***** Exercise inputs

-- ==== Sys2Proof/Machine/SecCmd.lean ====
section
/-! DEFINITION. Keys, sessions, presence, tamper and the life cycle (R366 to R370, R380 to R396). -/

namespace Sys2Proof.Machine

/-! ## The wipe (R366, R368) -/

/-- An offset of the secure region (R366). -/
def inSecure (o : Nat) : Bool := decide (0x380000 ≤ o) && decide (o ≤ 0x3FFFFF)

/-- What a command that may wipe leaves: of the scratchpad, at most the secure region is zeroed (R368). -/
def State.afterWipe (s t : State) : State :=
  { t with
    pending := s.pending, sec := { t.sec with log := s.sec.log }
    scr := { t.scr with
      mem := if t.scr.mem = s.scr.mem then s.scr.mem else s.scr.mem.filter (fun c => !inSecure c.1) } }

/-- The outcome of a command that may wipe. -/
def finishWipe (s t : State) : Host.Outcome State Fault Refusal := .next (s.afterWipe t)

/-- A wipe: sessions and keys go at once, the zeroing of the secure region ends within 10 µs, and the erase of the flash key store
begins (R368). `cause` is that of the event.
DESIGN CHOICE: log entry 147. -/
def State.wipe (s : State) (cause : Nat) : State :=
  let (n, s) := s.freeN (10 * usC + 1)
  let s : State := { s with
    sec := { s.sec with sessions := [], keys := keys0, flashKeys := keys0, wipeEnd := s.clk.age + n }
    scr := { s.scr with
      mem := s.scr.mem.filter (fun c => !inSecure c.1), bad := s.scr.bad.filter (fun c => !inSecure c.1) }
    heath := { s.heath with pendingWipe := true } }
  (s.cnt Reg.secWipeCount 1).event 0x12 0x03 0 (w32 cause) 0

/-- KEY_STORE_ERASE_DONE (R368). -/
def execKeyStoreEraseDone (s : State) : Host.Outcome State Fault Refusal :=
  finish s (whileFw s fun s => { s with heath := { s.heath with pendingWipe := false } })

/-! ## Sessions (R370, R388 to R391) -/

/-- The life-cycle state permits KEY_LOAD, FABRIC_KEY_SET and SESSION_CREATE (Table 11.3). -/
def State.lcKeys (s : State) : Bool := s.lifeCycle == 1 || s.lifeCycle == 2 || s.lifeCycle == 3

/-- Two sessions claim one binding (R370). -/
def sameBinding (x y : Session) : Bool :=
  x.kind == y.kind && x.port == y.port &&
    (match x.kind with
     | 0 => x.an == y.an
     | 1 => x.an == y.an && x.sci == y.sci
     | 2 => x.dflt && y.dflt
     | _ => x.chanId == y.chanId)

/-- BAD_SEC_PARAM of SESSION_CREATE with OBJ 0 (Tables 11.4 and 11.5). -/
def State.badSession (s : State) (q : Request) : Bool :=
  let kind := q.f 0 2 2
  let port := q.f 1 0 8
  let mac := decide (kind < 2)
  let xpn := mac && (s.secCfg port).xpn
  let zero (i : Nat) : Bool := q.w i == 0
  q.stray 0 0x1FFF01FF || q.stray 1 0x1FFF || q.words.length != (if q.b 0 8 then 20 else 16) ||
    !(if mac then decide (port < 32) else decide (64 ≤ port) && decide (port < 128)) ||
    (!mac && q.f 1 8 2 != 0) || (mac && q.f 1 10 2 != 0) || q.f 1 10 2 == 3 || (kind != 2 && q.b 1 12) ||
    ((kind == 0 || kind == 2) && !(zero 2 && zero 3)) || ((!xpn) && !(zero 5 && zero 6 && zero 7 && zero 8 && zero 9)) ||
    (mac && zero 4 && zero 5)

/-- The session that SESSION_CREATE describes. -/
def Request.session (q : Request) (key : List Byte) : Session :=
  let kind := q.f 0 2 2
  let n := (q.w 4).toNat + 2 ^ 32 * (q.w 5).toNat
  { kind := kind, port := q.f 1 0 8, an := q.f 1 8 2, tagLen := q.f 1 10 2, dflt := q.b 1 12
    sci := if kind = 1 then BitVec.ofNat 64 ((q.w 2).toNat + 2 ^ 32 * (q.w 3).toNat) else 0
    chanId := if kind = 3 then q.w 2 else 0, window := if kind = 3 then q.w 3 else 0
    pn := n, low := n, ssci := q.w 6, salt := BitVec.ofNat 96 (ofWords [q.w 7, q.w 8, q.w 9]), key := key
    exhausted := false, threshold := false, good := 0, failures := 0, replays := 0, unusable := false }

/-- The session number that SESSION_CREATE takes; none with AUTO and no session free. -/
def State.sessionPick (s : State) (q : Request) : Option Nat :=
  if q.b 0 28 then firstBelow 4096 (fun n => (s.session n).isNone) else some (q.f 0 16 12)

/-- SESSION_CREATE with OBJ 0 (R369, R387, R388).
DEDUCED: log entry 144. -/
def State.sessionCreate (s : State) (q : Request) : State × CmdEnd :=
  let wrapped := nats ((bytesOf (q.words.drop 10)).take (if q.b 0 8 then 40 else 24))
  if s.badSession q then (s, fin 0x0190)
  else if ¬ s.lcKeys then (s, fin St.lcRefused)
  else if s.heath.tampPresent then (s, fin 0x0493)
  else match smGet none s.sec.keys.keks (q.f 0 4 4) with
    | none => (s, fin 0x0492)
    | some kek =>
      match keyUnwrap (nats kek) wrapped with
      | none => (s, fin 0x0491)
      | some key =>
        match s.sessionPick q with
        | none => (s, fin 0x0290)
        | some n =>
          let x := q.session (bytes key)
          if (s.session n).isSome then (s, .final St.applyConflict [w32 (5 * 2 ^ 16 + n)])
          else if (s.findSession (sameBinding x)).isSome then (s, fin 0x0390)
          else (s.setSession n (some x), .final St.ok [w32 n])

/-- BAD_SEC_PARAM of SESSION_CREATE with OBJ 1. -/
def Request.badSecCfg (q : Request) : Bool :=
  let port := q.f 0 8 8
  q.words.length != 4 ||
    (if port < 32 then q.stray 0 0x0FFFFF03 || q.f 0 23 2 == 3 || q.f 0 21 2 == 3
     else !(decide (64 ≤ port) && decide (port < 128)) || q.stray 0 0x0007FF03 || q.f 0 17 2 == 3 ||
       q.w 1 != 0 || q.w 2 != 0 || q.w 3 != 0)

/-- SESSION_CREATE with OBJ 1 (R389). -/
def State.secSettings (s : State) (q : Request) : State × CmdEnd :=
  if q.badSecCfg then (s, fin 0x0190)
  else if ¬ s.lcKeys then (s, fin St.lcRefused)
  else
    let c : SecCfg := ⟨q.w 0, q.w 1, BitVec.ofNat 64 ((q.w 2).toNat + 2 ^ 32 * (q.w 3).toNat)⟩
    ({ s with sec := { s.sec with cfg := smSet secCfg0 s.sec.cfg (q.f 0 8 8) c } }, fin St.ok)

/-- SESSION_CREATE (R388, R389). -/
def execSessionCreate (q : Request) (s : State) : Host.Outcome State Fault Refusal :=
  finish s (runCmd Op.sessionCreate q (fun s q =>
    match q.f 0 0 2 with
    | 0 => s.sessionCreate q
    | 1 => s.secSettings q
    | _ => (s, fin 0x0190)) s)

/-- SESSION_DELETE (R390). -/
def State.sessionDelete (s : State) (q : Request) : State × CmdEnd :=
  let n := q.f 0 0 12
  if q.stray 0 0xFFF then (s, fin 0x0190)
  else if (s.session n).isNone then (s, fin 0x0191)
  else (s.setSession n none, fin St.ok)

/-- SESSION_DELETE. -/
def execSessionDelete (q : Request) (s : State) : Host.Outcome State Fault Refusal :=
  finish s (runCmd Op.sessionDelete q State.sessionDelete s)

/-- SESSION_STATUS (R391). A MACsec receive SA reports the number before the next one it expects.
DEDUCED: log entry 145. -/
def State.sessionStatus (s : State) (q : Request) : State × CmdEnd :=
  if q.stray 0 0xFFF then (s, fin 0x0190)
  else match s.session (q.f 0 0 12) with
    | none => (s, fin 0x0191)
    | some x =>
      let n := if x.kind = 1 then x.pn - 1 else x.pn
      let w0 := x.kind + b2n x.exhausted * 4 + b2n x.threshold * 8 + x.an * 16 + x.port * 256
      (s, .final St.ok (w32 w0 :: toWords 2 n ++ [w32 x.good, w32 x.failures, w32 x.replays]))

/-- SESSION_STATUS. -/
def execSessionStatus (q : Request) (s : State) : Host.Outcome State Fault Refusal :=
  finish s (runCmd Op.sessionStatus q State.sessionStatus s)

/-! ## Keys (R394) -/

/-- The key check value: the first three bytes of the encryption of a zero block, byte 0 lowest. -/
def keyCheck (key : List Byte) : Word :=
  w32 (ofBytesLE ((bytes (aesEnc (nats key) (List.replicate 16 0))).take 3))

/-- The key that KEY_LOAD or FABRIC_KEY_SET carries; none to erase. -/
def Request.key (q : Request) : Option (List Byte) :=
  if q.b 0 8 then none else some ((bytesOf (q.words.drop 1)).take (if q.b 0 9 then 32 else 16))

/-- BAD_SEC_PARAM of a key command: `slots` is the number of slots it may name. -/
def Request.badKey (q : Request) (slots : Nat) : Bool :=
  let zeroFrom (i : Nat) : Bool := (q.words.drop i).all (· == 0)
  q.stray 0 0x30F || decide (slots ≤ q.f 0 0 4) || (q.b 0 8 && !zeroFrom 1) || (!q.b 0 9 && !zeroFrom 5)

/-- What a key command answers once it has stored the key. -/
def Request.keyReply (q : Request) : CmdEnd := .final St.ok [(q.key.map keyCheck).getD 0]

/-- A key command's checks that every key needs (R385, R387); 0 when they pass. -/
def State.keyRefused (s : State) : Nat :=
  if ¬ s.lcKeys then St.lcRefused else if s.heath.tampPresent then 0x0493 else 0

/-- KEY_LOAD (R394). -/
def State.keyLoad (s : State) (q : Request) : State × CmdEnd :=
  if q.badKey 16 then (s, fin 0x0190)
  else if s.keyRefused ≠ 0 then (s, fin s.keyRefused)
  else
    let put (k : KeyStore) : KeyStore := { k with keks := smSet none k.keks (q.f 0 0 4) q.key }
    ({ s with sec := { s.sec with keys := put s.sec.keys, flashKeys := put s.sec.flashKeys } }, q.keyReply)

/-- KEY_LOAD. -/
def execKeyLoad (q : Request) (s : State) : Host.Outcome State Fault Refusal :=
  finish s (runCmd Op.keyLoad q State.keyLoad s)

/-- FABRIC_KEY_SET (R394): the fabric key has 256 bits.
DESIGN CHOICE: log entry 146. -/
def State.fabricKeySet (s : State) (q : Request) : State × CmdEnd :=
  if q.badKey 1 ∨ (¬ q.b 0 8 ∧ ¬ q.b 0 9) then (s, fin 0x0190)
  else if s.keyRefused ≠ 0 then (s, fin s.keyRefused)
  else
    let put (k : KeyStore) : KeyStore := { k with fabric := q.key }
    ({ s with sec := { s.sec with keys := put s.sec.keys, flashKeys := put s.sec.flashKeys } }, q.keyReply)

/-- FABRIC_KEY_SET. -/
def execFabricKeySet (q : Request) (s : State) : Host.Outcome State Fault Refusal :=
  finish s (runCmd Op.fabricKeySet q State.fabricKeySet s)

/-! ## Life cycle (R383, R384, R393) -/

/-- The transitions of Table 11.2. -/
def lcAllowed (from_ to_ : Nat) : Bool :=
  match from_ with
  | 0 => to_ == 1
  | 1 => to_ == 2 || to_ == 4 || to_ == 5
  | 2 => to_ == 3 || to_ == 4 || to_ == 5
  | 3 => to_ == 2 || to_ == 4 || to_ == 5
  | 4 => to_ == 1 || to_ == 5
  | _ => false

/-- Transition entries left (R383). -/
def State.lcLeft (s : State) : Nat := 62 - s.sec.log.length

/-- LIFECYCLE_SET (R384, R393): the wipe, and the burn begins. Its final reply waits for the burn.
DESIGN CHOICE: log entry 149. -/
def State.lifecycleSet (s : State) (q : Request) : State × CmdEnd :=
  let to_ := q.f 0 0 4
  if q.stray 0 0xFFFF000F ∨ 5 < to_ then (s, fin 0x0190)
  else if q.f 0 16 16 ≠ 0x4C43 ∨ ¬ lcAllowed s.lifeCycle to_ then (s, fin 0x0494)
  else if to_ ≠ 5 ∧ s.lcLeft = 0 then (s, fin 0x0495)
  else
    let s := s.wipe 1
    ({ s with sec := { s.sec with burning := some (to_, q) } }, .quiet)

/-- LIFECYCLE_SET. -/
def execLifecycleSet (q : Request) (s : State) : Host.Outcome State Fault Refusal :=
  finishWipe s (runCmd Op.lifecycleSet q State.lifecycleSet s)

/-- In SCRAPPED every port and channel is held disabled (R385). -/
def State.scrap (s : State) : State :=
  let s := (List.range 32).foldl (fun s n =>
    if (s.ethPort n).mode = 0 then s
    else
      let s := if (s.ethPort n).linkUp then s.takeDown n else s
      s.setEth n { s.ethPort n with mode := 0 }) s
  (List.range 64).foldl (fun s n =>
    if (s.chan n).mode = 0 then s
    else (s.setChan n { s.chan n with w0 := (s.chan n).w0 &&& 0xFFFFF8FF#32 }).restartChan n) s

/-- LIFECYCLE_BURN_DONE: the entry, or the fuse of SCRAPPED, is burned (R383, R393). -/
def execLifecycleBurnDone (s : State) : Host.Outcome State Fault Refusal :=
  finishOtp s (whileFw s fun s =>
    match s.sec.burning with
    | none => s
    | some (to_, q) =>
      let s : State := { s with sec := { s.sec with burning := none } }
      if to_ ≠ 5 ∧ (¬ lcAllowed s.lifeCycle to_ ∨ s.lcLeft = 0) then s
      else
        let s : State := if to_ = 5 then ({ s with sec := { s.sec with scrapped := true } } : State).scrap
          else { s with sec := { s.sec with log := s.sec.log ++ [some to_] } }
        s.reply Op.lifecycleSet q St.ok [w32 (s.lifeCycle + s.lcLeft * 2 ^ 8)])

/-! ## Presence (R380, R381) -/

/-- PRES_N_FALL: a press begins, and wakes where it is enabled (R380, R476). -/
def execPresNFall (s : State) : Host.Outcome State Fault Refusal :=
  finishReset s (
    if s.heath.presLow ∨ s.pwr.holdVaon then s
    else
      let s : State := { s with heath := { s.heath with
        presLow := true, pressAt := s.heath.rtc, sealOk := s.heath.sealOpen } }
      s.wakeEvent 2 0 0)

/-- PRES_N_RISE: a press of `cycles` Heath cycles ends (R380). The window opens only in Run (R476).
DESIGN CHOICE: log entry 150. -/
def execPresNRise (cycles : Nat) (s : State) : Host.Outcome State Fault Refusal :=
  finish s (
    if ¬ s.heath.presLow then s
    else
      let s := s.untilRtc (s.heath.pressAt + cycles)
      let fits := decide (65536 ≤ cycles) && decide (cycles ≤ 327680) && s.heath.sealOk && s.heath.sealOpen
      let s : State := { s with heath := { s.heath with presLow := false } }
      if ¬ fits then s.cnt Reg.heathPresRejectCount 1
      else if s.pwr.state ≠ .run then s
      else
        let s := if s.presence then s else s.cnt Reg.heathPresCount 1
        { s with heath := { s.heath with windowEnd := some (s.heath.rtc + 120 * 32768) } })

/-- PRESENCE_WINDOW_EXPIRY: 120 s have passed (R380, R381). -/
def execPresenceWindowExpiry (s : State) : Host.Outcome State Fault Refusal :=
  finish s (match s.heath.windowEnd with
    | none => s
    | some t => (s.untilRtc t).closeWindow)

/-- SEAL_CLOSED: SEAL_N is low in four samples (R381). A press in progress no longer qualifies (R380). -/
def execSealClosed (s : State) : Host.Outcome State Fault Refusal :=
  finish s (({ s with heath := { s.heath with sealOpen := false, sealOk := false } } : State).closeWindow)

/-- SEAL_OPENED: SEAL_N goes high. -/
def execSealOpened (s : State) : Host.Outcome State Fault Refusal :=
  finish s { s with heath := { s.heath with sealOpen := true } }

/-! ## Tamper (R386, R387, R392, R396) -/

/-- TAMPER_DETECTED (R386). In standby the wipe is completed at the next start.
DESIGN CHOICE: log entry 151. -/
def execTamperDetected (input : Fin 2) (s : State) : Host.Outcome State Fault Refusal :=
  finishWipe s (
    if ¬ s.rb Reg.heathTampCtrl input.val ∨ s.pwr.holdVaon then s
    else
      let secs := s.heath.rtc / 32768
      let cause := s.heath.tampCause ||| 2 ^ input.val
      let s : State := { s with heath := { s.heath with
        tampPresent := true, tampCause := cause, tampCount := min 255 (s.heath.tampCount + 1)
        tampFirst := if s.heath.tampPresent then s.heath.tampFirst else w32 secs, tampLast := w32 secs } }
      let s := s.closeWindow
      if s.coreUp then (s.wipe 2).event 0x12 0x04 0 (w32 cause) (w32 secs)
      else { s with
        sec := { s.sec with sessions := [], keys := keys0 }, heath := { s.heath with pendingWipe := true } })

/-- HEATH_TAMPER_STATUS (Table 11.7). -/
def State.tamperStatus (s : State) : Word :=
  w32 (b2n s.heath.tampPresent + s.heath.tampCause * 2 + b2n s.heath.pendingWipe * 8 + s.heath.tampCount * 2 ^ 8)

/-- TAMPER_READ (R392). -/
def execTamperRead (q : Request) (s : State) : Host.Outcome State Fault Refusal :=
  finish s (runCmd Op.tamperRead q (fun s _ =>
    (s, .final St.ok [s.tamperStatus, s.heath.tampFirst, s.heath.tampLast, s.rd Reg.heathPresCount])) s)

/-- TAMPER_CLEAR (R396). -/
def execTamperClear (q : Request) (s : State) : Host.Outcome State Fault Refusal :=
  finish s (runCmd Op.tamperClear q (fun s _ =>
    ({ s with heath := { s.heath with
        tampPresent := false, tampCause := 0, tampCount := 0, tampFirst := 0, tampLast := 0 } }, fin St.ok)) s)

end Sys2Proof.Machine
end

**********

How to complete this task
Take the records above and return, word for word, only the lines that fall from the line with "sealOpen := true" to the line with "let s := s.closeWindow", both of them included.

The answer
  finish s { s with heath := { s.heath with sealOpen := true } }

/-! ## Tamper (R386, R387, R392, R396) -/

/-- TAMPER_DETECTED (R386). In standby the wipe is completed at the next start.
DESIGN CHOICE: log entry 151. -/
def execTamperDetected (input : Fin 2) (s : State) : Host.Outcome State Fault Refusal :=
  finishWipe s (
    if ¬ s.rb Reg.heathTampCtrl input.val ∨ s.pwr.holdVaon then s
    else
      let secs := s.heath.rtc / 32768
      let cause := s.heath.tampCause ||| 2 ^ input.val
      let s : State := { s with heath := { s.heath with
        tampPresent := true, tampCause := cause, tampCount := min 255 (s.heath.tampCount + 1)
        tampFirst := if s.heath.tampPresent then s.heath.tampFirst else w32 secs, tampLast := w32 secs } }
      let s := s.closeWindow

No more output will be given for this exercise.